And what is your source for this? MS's own patents are pretty explicitly suggesting otherwise and they explain a lot about the stuff we do know by the sound of it. Maybe the 'deferred' part is what's off? The patent below goes into detail about the procedure of rendering tile-based content and where this method's gains come from and it seems to mesh well with what ppl like Arthur on GAF had said months back. Additionally, the patent seems to directly allude to leaning on the eSRAM and display planes both for this methodology.
Here is the patent link for a new page...this link is a bit better actually since it has the diagrams:
http://www.faqs.org/patents/app/20130063473
I read through it and it sounds like there could be pretty considerable bandwidth and processing advantages rendering things on a tile depth basis as opposed to simply using tiles to construct layers, and then processing those layers in the GPU. This (new?) method could possibly explain why the eSRAM is targeted at such low latency and the murmurs from insiders of an exceptionally efficient GPU. It may not simply be a generic GCN setup making it "efficient" like many have asserted. It sounds like the more meaningful efficiency gains may come instead (or rather, in addition to...) the way the content layers are being processed.

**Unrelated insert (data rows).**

-- ==== Sys2Proof/Config.lean ====
section
/-! DEFINITION. What one implementation fixes and the spec leaves open: the capacity CAP_BYTES (00_scope R7). -/

namespace Sys2Proof

/-- The implementation's choice of capacity, with no body: nothing can be proved of its value (R7, I11; log entry 3).
`Machine.capBytes` maps it onto the spec's range. -/
opaque Config.capacityChoice : Nat

/-- The smallest CAP_BYTES the spec allows (R7). -/
def Config.capMin : Nat := 40

/-- The largest CAP_BYTES the spec allows, 2^21 - 1 (R7). -/
def Config.capMax : Nat := 2097151

end Sys2Proof
end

Someone can correct me here, but I think in the typical approach to tile-based rendering support, even for stuff like the PRT support in AMD's recent hardware, the method for processing the content involved the GPU waiting around for the full layer to be stored in memory before it processes it all at once. This leads to the GPU sitting there with nothing to do in this capacity in the meantime, no? As such your GPU efficiency is bound by latency somewhat.
In the manner employed by the patent there, instead of your GPU waiting until an entire layer full of tiles is ready it handles the processing on a per tile basis as those tiles are stored in memory. The result is your GPU processing is bound by the latency of the eSRAM, which reportedly is extremely low (which is a good thing). At least, that's what it sounds like to me.
The image planes seem to play a meaningful role in this process too, so I'll re-read that patent tomorrow maybe and see if it adds anything interesting.